How it plugs into TopFarm

  1. We instantiate each component: aep_comp, network_cost_comp, and npv_comp.

  2. We combine them in a TopFarmGroup([aep_comp, network_cost_comp, npv_comp]). With promotion, outputs/inputs line up automatically:

    • aep_comp produces AEP → used by the economic component.

    • network_cost_comp produces cabling_cost → also used by the economic component.

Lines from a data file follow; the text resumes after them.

-- ==== Sys2Proof/Machine/Commit.lean ====
section
/-! DEFINITION. Region commit (12 R272-R285; 01 R22, R26, R31, R43, R44): the checkpoint, reservations, renewals and the apply at each
home, failed validations, pinned mode, and the launch of a region's held engine operations. -/

namespace Sys2Proof.Machine

/-! ### Read and write sets (12 R275) -/

/-- The lines that a held piece names. A governed store names its whole leaf, whose watermark it sets (09 R223). -/
def Held.lines : Held → List Nat
  | .store pa _ _ _ none => [pa / 64]
  | .store pa _ _ _ (some _) => (List.range 4).map (pa / 256 * 4 + ·)
  | .cadd pa _ _ => [pa / 64]
  | .cflg pa _ => [pa / 64]
  | .cceil pa _ _ => [pa / 64]
  | .atomic _ pa _ _ _ _ _ _ => [pa / 64]
  | .tm pa _ _ _ _ _ => [pa / 64, pa / 64 + 1]
  | .hist pa _ => [pa / 64]
  | _ => []

def homeOf (line : Nat) : Nat := combHome (64 * line)
def writeSet (c : Core) : List Nat := (c.held.flatMap Held.lines).eraseDups
/-- The lines read, with the ends of their leases. -/
def readSet (c : Core) : List (Nat × Nat) := (c.l1.filter (·.rd)).map (fun l => (l.pa / 64, l.lease)) ++ c.rvt
/-- The homes of some lines in increasing order of (y, x). -/
def homesOf (ls : List Nat) : List Nat :=
  if ls.isEmpty then []
  else
    let hs := ls.map homeOf
    (List.range 128).filter hs.contains

/-- The region's stores write all 64 bytes of a line, and no other held operation works on its content. -/
def fullCover (c : Core) (line : Nat) : Bool :=
  (c.held.foldl (fun (m : BitVec 64) h => match h with
    | .store pa _ _ k _ => if pa = 64 * line then m ||| k else m
    | _ => m) 0) == BitVec.allOnes 64 &&
  !(c.held.any fun h => match h with
    | .cadd pa _ _ => pa / 64 == line
    | .cflg pa _ => pa / 64 == line
    | .cceil pa _ _ => pa / 64 == line
    | .atomic _ pa _ _ _ _ _ _ => pa / 64 == line
    | _ => false)

/-- Only a record's operations and deltas name the line: poison does not fail their region (14 R458). -/
def recOnly (c : Core) (line : Nat) : Bool :=
  c.held.all fun h => !h.lines.contains line || (match h with | .tm .. => true | .hist .. => true | _ => false)

/-! ### Failure (12 R278-R280) -/

/-- A failed validation: the region re-executes; the third failure, and any failure of a pinned region, asks for the pin token anew. -/
def failRegion (lines : List Nat) (s : State) : State :=
  let t := s.core.st
  let n := Nat.min 3 (t.retry + 1)
  let s := releaseToken (rollback finishSaves (resumePc t) s)
  let s := mapCore (fun c => { c with l1 := c.l1.filter fun l => !lines.contains (l.pa / 64) }) s
  let s := mapSt (fun t => { t with retry := n, pin := n == 3 }) s
  if n = 3 then requestToken s else s

/-! ### A new region -/

/-- Step 4 of 01 R22: the shadow set, the checkpoint's address, and the clearing of the banks (07 R175) and of the spline array
(08 R199); PTS as a region starts (12 R272). -/
def captureCkpt (s : State) : State :=
  let s := mapSt (fun t =>
    let pc := t.a.pc
    { t with shadow := t.a, ckptPc := if t.tm then t.ckptPc else pc, hckpt := if t.tm then pc else t.hckpt, ckDone := true }) s
  mapCore (fun c => { (clearEngines s.now c) with pts := Nat.max c.pts (s.now / 16) }) s

/-- The end of a committed region: its read set, its held pieces, its count of failures, its pin, and a passed breakpoint (01 R43). -/
def closeRegion (s : State) : State :=
  let s := releaseToken s
  let s := mapCore (fun c => { c with
    held := [], rvt := [], lb := 0, commit := none, xlat := [], stale := false, l1 := c.l1.map fun l => { l with rd := false } }) s
  captureCkpt (mapSt (fun t => { t with retry := 0, pin := false, passed := if t.tm then t.passed else none }) s)

/-! ### The commit's effects -/

/-- Bytes of a masked 64-byte block. -/
def maskBytes (data : Vec) (mask : BitVec 64) : List (Nat × Byte) :=
  ((List.range 64).filter fun k => mask.getLsbD k).map fun k => (k, vecByte data k)

/-- A committed atomic's result: it lands in its register unless a later write has taken it (01 R33, 12 R283). -/
def atomicLands (id : Nat) (r : BitVec 5) (v : Word) (f : Flags) (s : State) : State :=
  let keep := s.core.st.vls.any fun x => x.id == id && x.keep
  mapSt (fun t => { t with a := if keep then setReg r v t.a else t.a, vls := t.vls.filter fun x => x.id != id }) (orFlags f s)

/-- One held piece at its home, at logical time t. -/
def applyPiece (t : Nat) (s : State) (h : Held) : State :=
  let tser := ownTser s
  match h with
  | .store pa _ data mask wm =>
    let full := mask == BitVec.allOnes 64
    let s := { s with mem := (maskBytes data mask).foldl (fun m e => SMap.set 0 m (pa + e.1) e.2) s.mem }
    let s := stampLine (pa / 64) t full s
    match wm with
    | none => s
    | some w =>
      let s := { s with wm := SMap.set 0 s.wm (pa / 256) w }
      (h.lines.filter (· != pa / 64)).foldl (fun s l => stampLine l t false s) s
  | .cadd pa va n => addCounter pa va n.toNat 0 (.task tser) t s
  | .cflg pa b => flagCounter pa b.toNat t s
  | .cceil pa va c => ceilCounter pa va c.toNat (.task tser) t s
  | .atomic k pa w4 u x y r id =>
    let n := if w4 then 4 else 8
    let o := rdN s pa n
    let (v, f) := atomicNew k w4 u o x.toNat y.toNat
    atomicLands id r (word o) f (stampLine (pa / 64) t false (wrN pa n v s))
  | .tm pa ref ctr n k after =>
    let s := applyTm t ⟨pa, ref, ctr, n, k, tser, t⟩ s
    if after.isEmpty then s else addDelta pa after tser t s
  | .hist pa counts => addDelta pa counts tser t s
  | _ => s
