-- ==== Sys2Proof/Machine/Landings.lean ====
section
/-! DEFINITION. The events of a core: the landing of a result, of a scratchpad write, of a variable-latency result and of a tile image
(01 R30-R33, 04 R121, 09 R224), the engines' next operation (07 R179, 08 R199), and the debugger (01 R21, R41). -/

namespace Sys2Proof.Machine

/-- Whether a pending result writes the scratchpad. -/
def Pend.isSpad (p : Pend) : Bool := match p.act with | .spad .. => true | _ => false

/-- The first pending result of a kind that may land now lands, or completes its first latency stage (06 R149). -/
def landKind (spad : Bool) (s : State) : State :=
  let t := { s with core := { s.core with st := { s.core.st with pend := s.core.st.pend.filter fun p => p.isSpad == spad } } }
  match nextLand false t with
  | none => s
  | some p => match p.next with
    | some (b, l) => stageTwo p b l s
    | none => landOne p s

/-- RESULT_LANDS (01 R30, R31). -/
def execResultLands (c : CoreId) (s : State) : Host.Outcome State Fault Refusal := .next (atCore c (landKind false) s)

/-- SCRATCHPAD_WRITE_LANDS (04 R121). -/
def execScratchpadWriteLands (c : CoreId) (s : State) : Host.Outcome State Fault Refusal := .next (atCore c (landKind true) s)

/-- The landing of a variable-latency result that has arrived: it sets its register full, or its handle; a result whose register a
later write has taken is discarded (01 R33). -/
def landV (v : VRes) (x : BitVec 256) (s : State) : State :=
  mapSt (fun t =>
    let vls := t.vls.filter fun w => w.id != v.id
    match v.dst with
    | .sreg r => { t with vls := vls, a := if v.keep then setReg r (x.setWidth 64) t.a else t.a }
    | .handle h => { t with vls := vls, a := if v.keep then setHandle h x t.a else t.a }) s

/-- VARIABLE_LATENCY_RESULT: the result of a core with an id lands once it has arrived and its least time has passed. -/
def execVariableLatencyResult (c : CoreId) (k : Nat) (s : State) : Host.Outcome State Fault Refusal :=
  .next (atCore c (fun s =>
    match s.core.st.vls.find? fun v => v.id == k && !v.held with
    | none => s
    | some v =>
      match v.val with
      | none => s
      | some x => if v.first ≤ s.now then landV v x s else again (.variableLatencyResult c k) s) s)

/-- The landing of one row of a tile image: its bytes, its granules under fe = 2, its flags. An earlier write of the strand that is still
pending lands after it (09 R224 orders the later accesses only) (DESIGN CHOICE, log entry 137). -/
def landImg (i : Img) (s : State) : State :=
  let s := landMcs s
  let bits := if i.full then (granulesOf (i.bytes.map (·.1))).map fun g => (g, true) else []
  let s := mapCore (writeScratch i.bytes bits) s
  orFlags i.flags (mapSt (fun t => { t with imgs := t.imgs.filter fun j => j.id != i.id }) s)

/-- IMAGE_LANDING. -/
def execImageLanding (c : CoreId) (k : Nat) (s : State) : Host.Outcome State Fault Refusal :=
  .next (atCore c (fun s =>
    match s.core.st.imgs.find? fun i => i.id == k with
    | some i => landImg i s
    | none => s) s)

/-- The pipelines attached to the focused strand stand still: the debugger has stopped it, and its last cycle is over (01 R41). -/
def pipesStand (s : State) : Bool := s.core.dstop && s.core.dstopAt < s.now

/-- MATRIX_ENGINE_EXECUTE: the engine starts its oldest operation when it is free. While the pipelines stand still the event lapses:
the restart brings it back. -/
def execMatrixEngineExecute (c : CoreId) (s : State) : Host.Outcome State Fault Refusal :=
  .next (atCore c (fun s =>
    if s.core.mq.isEmpty || pipesStand s then s
    else if s.now < s.core.mBusy then again (.matrixEngineExecute c) s
    else engineStep s) s)

/-- SPLINE_ARRAY_EXECUTE. -/
def execSplineArrayExecute (c : CoreId) (s : State) : Host.Outcome State Fault Refusal :=
  .next (atCore c (fun s =>
    if s.core.sq.isEmpty || pipesStand s then s
    else if s.now < s.core.sBusy then again (.splineArrayExecute c) s
    else splineStep s) s)

/-- The clock in which the focused core's strand issues next: this one while its turn is to come. -/
def nextIssue (s : State) : Nat := if s.turn.contains s.core.id then s.now else s.now + 1

/-- The queued operations of the focused core's two engines are to start. -/
def wakePipes (s : State) : State :=
  let c := s.core.id
  let s := s.core.mq.foldl (fun s _ => due s.now (.matrixEngineExecute c) s) s
  s.core.sq.foldl (fun s _ => due s.now (.splineArrayExecute c) s) s

/-- The strand of the focused core issues its next bundle (01 R41). In-core pipelines have stood still since the stop, and the step
advances them by one cycle: what was still to come moves on by the clocks between the two cycles. -/
def debugGo (s : State) : State :=
  if !s.core.dstop then s
  else
    let at_ := s.core.dstopAt
    let shift (n : Nat) : Nat := if at_ < n then n + (nextIssue s - 1 - at_) else n
    let s := mapCore (fun k => { k with
      dstop := false, mBusy := shift k.mBusy, sBusy := shift k.sBusy,
      queues := k.queues.map fun ts => ts.map fun t => { t with ready := shift t.ready } }) s
    wakePipes (mapSt (fun t => { t with pend := t.pend.map fun p => { p with ready := shift p.ready } }) s)

/-- DEBUG_RESTART. -/
def execDebugRestart (c : CoreId) (s : State) : Host.Outcome State Fault Refusal := .next (atCore c debugGo s)

/-- DBGCTL_WRITE (01 R21): SSTEP, BRKEN and STOPPED of a core's strand. -/
def execDbgctlWrite (c : CoreId) (w : Word) (s : State) : Host.Outcome State Fault Refusal :=
  .next (atCore c (fun s =>
    let s := mapCore (fun k => { k with sstep := w.getLsbD 0, brken := w.getLsbD 1 }) s
    if w.getLsbD 2 then (if s.core.dstop then s else mapCore (fun k => { k with dstop := true, dstopAt := nextIssue s - 1 }) s)
    else debugGo s) s)

end Sys2Proof.Machine
end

    • The economic component outputs NPV, which TopFarm treats as the objective.

  3. We create a TopFarmProblem with the turbine and substation coordinates as design variables, the TopFarmGroup cost component, the layout constraints, and a driver.

  4. We call optimize() to run the optimization.

Dataflow: (turbine & substation positions) → AEP & cabling_cost → NPV (objective). Constraints keep the turbine layout feasible; the chosen OptiWindNet router controls the network quality/speed trade-off.

Note on boundaries and buffering

TopFarm’s gradient-based drivers occasionally move turbines a little outside the user-defined site polygon while searching the design space. OptiWindNet can accommodate these small excursions with wfn.add_buffer(buffer_dist=dist), which expands the outer border and shrinks any obstacle polygons by dist before it optimizes the electrical network.

In this demo notebook we omit the border when we instantiate WindFarmNetwork because the rectangular site has no concavities or internal obstacles, and we don’t know in advance how far the topfarm driver might overshoot. In real projects (especially when the site has concavity or exclusion zones), the user should

  1. Estimate the maximum overshoot the chosen TopFarm driver may produce (e.g. by running a few test iterations or inspecting previous layouts).

  2. Call wfn.add_buffer(buffer_dist=max_overshoot) before optimisation, or pass the buffered border/obstacles directly when creating the WindFarmNetwork.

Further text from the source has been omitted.